#### [Work order]
Return each line of the records below in which the string "becomes" turns up.

#### [Material for this task]
-- ==== Sys2Proof/Machine/LoadStore.lean ====
section
/-! DEFINITION. The meanings of the LOAD and STORE classes (42_memory_ops.md R265 to R275): the passage of R260
through the block and the data cache (Cache.lean). -/

namespace Sys2Proof.Machine

/-- R265, `lb`: `x[rd]` becomes the value loaded. -/
def execLb (rd rs1 : Reg) (imm : BitVec 12) (s : State) : Answer :=
  passage (.lb rd rs1 imm) s

/-- R266, `lh`: `x[rd]` becomes the value loaded. -/
def execLh (rd rs1 : Reg) (imm : BitVec 12) (s : State) : Answer :=
  passage (.lh rd rs1 imm) s

/-- R267, `lw`: `x[rd]` becomes the value loaded. -/
def execLw (rd rs1 : Reg) (imm : BitVec 12) (s : State) : Answer :=
  passage (.lw rd rs1 imm) s

/-- R268, `ld`: `x[rd]` becomes the value loaded. -/
def execLd (rd rs1 : Reg) (imm : BitVec 12) (s : State) : Answer :=
  passage (.ld rd rs1 imm) s

/-- R269, `lbu`: `x[rd]` becomes the value loaded. -/
def execLbu (rd rs1 : Reg) (imm : BitVec 12) (s : State) : Answer :=
  passage (.lbu rd rs1 imm) s

/-- R270, `lhu`: `x[rd]` becomes the value loaded. -/
def execLhu (rd rs1 : Reg) (imm : BitVec 12) (s : State) : Answer :=
  passage (.lhu rd rs1 imm) s

/-- R271, `lwu`: `x[rd]` becomes the value loaded. -/
def execLwu (rd rs1 : Reg) (imm : BitVec 12) (s : State) : Answer :=
  passage (.lwu rd rs1 imm) s

/-- R272, `sb`: the low bytes of `x[rs2]` are stored. -/
def execSb (rs2 rs1 : Reg) (imm : BitVec 12) (s : State) : Answer :=
  passage (.sb rs2 rs1 imm) s

/-- R273, `sh`: the low bytes of `x[rs2]` are stored. -/
def execSh (rs2 rs1 : Reg) (imm : BitVec 12) (s : State) : Answer :=
  passage (.sh rs2 rs1 imm) s

/-- R274, `sw`: the low bytes of `x[rs2]` are stored. -/
def execSw (rs2 rs1 : Reg) (imm : BitVec 12) (s : State) : Answer :=
  passage (.sw rs2 rs1 imm) s

/-- R275, `sd`: the low bytes of `x[rs2]` are stored. -/
def execSd (rs2 rs1 : Reg) (imm : BitVec 12) (s : State) : Answer :=
  passage (.sd rs2 rs1 imm) s

end Sys2Proof.Machine
end

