/-! ## Instruction rules: the row of the opcode, and what it does at its turn -/

/-- The 16-bit little-endian value of the coherent bytes at `a` (20_memory.md R61, R89). -/
def coherent16 (s : State) (a : Nat) : BitVec 16 := coherentByte s (a + 1) ++ coherentByte s a

/-- The 32-bit little-endian value of the coherent bytes at `a`. -/
def coherent32 (s : State) (a : Nat) : BitVec 32 := coherent16 s (a + 2) ++ coherent16 s a

/-- The 64-bit little-endian value of the coherent bytes at `a`. -/
def coherent64 (s : State) (a : Nat) : BitVec 64 := coherent32 s (a + 4) ++ coherent32 s a

/-- The data address of a load or store with base `rs1` (42_memory_ops.md R261). -/
def addressOf (s : State) (rs1 : Reg) (imm : BitVec 12) : Nat :=
  (readReg s rs1 + imm.signExtend 64).toNat

/-- A rule of the classes ALU and MULDIV: the row, the result and the fall-through (41_integer_ops.md
R200). -/
def ResultRule (i : Instr) (mask word : BitVec 32) (cls : OpClass) (lat : Nat)
    (readsRs1 readsRs2 : Bool) (rd : Reg) (v : Word) (s : State) : Prop :=
  Spelled i mask word cls lat readsRs1 readsRs2 true
    ∧ (Next i s → WritesResult i rd v (archPc s + 4#64) s)

/-- A rule of the class LOAD (42_memory_ops.md R260). -/
def LoadRule (i : Instr) (word : BitVec 32) (rd : Reg) (a n : Nat) (v : Word) (s : State) : Prop :=
  Spelled i 0x0000707F#32 word .load 1 true false true ∧ (Next i s → LoadsFrom i rd a n v s)

/-- A rule of the class STORE (42_memory_ops.md R260). -/
def StoreRule (i : Instr) (word : BitVec 32) (a n : Nat) (v : Word) (s : State) : Prop :=
  Spelled i 0x0000707F#32 word .store 1 true true false ∧ (Next i s → StoresTo i a n v s)

/-- A rule of the class BRANCH with condition `taken` (43_control_ops.md R280). -/
def BranchRule (i : Instr) (word : BitVec 32) (taken : Prop) [Decidable taken] (offset : BitVec 13)
    (s : State) : Prop :=
  Spelled i 0x0000707F#32 word .branch 1 true true false
    ∧ (Next i s →
      BranchesTo i (archPc s + if taken then offset.signExtend 64 else 4#64) s)

end Sys2Proof.Machine
end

#### [Written solution]
/-- R265, `lb`: `x[rd]` becomes the value loaded. -/
/-- R266, `lh`: `x[rd]` becomes the value loaded. -/
/-- R267, `lw`: `x[rd]` becomes the value loaded. -/
/-- R268, `ld`: `x[rd]` becomes the value loaded. -/
/-- R269, `lbu`: `x[rd]` becomes the value loaded. -/
/-- R270, `lhu`: `x[rd]` becomes the value loaded. -/
/-- R271, `lwu`: `x[rd]` becomes the value loaded. -/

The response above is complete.